→ **Task instructions**
In the entries that follow, the first line to write out is the one containing "def Obligations.EngineIdleWithoutBusy : Prop", and the last is the one containing "t.hvSize.toNat = size ∧". Reproduce that stretch exactly, with nothing before or after it.

→ **Data provided**

=-=-=

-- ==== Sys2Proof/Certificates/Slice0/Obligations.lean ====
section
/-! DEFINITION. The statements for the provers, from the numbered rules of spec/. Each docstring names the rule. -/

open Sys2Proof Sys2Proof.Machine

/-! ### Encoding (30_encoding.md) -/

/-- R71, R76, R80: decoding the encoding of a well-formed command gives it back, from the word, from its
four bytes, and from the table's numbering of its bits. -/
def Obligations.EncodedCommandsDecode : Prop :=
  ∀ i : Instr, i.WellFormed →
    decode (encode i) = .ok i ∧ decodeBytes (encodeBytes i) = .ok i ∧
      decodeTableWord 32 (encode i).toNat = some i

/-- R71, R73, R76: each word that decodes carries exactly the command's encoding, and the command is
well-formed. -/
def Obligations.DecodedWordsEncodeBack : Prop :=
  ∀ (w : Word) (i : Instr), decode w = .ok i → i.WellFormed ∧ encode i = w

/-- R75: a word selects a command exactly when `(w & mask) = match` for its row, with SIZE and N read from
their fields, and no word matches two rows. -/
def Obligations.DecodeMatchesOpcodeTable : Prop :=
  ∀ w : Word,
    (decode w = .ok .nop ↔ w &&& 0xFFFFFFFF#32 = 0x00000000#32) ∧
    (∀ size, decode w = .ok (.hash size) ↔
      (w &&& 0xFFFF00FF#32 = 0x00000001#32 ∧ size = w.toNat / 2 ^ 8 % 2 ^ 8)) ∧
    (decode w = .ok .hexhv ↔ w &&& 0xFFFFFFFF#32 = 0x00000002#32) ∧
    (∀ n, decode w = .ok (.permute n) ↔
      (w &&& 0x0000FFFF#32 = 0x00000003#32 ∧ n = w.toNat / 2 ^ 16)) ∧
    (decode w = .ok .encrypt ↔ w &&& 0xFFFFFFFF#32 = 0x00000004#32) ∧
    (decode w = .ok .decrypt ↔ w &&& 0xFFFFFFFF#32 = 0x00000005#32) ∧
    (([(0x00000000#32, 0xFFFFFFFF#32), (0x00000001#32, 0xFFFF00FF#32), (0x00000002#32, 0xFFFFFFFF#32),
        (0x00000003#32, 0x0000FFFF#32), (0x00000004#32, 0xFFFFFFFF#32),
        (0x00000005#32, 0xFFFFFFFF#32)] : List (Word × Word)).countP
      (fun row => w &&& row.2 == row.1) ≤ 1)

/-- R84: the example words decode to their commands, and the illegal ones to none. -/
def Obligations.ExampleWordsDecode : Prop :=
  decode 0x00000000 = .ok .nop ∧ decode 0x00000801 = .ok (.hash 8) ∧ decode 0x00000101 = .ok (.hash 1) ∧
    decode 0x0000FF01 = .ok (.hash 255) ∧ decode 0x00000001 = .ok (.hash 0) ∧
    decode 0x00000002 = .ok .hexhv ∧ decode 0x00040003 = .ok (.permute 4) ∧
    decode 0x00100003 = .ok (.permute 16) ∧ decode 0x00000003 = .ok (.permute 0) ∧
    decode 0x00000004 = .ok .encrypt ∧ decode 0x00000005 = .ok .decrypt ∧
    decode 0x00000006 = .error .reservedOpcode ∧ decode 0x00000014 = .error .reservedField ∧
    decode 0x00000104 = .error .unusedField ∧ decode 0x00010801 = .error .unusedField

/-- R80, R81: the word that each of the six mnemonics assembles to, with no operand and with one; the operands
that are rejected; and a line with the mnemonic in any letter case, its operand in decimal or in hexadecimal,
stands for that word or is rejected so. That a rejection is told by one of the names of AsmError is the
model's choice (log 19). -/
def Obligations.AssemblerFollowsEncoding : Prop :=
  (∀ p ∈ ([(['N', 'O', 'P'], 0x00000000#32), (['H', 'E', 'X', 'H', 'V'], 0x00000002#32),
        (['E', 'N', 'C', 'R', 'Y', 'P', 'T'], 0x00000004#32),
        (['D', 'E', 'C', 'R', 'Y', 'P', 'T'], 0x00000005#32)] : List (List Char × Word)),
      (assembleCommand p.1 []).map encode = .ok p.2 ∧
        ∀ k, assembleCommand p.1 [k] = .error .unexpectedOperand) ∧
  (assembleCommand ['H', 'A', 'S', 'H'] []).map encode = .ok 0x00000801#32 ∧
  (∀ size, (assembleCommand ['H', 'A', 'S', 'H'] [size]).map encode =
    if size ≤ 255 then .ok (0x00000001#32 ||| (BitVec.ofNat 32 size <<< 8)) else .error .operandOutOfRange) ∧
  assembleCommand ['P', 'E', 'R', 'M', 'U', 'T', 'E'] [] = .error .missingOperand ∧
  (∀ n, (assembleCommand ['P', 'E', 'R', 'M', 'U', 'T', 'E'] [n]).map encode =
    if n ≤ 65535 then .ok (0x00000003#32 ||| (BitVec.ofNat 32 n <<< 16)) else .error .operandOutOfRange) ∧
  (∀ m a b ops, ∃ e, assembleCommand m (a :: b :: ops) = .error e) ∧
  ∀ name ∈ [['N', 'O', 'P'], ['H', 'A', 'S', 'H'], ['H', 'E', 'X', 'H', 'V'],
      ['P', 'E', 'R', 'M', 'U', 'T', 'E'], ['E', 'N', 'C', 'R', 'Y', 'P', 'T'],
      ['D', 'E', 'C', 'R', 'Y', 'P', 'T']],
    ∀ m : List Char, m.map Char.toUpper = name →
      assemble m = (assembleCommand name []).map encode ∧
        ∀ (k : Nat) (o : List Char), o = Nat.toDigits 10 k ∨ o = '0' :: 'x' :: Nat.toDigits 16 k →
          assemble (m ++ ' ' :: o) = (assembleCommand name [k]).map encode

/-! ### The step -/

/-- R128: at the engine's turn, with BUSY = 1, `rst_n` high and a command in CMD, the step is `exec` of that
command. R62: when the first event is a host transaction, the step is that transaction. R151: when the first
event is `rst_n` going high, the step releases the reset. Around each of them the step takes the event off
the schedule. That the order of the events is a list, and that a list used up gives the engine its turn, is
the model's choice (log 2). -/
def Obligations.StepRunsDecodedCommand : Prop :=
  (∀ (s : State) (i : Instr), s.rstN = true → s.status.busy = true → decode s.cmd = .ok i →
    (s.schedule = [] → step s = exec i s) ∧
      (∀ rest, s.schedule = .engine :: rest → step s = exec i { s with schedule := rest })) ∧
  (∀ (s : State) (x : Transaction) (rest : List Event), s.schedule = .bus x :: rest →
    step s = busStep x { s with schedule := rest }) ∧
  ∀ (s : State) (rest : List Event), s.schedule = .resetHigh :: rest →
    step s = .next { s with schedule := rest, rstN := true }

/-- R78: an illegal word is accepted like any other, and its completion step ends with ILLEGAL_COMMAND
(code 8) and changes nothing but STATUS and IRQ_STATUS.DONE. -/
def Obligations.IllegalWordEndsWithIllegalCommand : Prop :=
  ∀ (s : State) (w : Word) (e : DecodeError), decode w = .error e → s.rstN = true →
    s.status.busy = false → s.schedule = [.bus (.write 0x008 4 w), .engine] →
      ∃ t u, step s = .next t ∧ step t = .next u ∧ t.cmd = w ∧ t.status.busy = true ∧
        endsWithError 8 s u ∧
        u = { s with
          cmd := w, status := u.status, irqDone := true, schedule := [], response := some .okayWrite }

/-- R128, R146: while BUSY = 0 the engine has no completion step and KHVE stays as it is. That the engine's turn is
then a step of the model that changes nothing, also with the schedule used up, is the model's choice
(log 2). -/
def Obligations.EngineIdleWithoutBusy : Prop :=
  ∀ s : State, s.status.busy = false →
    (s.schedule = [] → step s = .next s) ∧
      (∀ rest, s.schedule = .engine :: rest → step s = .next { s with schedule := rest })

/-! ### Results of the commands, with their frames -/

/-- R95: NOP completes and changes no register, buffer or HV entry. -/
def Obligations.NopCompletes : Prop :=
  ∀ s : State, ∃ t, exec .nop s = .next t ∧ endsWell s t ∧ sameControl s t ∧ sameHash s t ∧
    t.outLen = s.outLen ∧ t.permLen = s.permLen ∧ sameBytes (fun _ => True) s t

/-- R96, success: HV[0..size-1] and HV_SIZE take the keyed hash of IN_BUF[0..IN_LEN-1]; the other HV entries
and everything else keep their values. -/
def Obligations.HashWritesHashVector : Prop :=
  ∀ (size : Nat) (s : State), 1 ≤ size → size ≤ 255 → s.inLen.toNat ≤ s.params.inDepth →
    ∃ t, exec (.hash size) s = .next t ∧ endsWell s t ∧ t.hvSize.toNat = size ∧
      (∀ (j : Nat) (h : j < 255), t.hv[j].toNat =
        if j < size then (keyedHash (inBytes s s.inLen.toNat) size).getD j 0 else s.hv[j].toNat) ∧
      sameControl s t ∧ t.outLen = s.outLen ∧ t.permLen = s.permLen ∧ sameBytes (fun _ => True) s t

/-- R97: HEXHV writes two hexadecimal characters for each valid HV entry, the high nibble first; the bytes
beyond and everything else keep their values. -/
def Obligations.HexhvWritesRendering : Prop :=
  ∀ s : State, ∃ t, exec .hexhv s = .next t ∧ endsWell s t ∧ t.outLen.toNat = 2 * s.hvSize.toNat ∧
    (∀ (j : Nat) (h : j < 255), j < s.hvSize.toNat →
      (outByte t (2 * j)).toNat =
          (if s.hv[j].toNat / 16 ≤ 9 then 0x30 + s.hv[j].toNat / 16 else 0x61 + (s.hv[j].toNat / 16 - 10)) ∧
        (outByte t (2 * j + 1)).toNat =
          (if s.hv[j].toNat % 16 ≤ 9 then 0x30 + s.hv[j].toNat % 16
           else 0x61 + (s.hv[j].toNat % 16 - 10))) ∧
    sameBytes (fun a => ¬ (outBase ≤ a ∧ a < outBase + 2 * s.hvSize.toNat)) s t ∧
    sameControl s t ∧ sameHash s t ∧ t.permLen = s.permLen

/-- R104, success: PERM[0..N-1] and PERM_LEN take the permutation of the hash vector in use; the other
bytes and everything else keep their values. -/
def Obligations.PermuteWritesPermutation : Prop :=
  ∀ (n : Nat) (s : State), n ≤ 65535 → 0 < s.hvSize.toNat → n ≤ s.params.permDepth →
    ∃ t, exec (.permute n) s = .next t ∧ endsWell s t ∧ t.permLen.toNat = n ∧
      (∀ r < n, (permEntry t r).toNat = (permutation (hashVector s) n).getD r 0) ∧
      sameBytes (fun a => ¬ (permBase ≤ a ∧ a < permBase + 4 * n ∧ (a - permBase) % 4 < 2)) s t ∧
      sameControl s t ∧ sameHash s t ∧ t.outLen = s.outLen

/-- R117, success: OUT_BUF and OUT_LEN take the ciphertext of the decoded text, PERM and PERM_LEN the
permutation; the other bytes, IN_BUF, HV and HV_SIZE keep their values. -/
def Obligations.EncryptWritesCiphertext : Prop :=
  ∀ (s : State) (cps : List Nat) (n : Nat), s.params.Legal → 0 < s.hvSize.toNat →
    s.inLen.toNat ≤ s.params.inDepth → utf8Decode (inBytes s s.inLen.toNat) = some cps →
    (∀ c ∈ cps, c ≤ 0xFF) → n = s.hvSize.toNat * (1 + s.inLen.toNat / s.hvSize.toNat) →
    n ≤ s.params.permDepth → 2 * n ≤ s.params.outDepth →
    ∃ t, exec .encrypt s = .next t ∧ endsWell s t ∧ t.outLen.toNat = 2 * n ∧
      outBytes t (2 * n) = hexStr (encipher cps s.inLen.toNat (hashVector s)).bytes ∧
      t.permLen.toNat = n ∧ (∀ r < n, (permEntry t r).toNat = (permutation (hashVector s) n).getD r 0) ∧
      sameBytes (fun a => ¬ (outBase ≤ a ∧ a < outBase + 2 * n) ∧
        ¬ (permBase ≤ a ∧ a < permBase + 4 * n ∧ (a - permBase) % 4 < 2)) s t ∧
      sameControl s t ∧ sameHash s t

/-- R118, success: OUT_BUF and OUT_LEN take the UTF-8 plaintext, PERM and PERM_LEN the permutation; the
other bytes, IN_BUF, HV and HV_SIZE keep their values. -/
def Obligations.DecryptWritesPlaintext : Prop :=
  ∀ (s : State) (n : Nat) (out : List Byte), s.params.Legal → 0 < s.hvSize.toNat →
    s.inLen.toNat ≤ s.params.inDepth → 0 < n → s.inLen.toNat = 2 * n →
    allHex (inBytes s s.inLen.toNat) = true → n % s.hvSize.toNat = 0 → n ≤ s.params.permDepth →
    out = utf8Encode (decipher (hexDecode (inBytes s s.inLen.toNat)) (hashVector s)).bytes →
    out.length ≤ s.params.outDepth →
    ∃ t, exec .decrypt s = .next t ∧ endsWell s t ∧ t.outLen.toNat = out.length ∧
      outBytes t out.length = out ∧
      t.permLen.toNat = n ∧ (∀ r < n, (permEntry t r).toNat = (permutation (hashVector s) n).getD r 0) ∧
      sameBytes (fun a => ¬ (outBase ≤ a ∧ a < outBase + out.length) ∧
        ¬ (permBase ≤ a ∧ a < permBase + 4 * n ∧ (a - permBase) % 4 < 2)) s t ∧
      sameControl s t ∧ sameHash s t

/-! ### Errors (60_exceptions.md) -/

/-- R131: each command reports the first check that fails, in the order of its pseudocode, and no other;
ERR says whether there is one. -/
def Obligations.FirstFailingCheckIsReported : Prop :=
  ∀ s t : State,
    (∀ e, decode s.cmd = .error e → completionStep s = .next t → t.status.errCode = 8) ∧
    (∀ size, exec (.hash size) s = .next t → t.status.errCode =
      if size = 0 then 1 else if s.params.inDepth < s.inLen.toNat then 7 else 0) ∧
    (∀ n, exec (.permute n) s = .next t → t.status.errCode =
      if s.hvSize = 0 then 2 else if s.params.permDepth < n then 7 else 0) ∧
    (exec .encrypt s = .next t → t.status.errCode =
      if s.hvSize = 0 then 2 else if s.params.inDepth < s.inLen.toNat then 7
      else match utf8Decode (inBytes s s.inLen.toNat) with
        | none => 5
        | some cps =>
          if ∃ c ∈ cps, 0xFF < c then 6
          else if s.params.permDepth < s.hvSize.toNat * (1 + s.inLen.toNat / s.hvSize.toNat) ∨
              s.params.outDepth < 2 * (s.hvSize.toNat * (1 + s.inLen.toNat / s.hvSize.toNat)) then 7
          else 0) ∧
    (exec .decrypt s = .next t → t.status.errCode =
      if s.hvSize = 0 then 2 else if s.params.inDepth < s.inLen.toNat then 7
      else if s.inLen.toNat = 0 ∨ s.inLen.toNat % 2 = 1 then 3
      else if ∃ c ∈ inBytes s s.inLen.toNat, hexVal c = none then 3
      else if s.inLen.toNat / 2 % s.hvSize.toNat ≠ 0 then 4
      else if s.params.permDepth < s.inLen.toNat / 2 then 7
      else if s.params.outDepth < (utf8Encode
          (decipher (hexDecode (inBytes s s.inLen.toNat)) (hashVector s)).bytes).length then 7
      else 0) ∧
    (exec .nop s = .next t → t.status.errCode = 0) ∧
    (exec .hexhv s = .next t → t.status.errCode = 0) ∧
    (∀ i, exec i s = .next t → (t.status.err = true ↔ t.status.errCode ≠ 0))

=-=-=

→ **Output of the exercise**
def Obligations.EngineIdleWithoutBusy : Prop :=
  ∀ s : State, s.status.busy = false →
    (s.schedule = [] → step s = .next s) ∧
      (∀ rest, s.schedule = .engine :: rest → step s = .next { s with schedule := rest })

/-! ### Results of the commands, with their frames -/

/-- R95: NOP completes and changes no register, buffer or HV entry. -/
def Obligations.NopCompletes : Prop :=
  ∀ s : State, ∃ t, exec .nop s = .next t ∧ endsWell s t ∧ sameControl s t ∧ sameHash s t ∧
    t.outLen = s.outLen ∧ t.permLen = s.permLen ∧ sameBytes (fun _ => True) s t

/-- R96, success: HV[0..size-1] and HV_SIZE take the keyed hash of IN_BUF[0..IN_LEN-1]; the other HV entries
and everything else keep their values. -/
def Obligations.HashWritesHashVector : Prop :=
  ∀ (size : Nat) (s : State), 1 ≤ size → size ≤ 255 → s.inLen.toNat ≤ s.params.inDepth →
    ∃ t, exec (.hash size) s = .next t ∧ endsWell s t ∧ t.hvSize.toNat = size ∧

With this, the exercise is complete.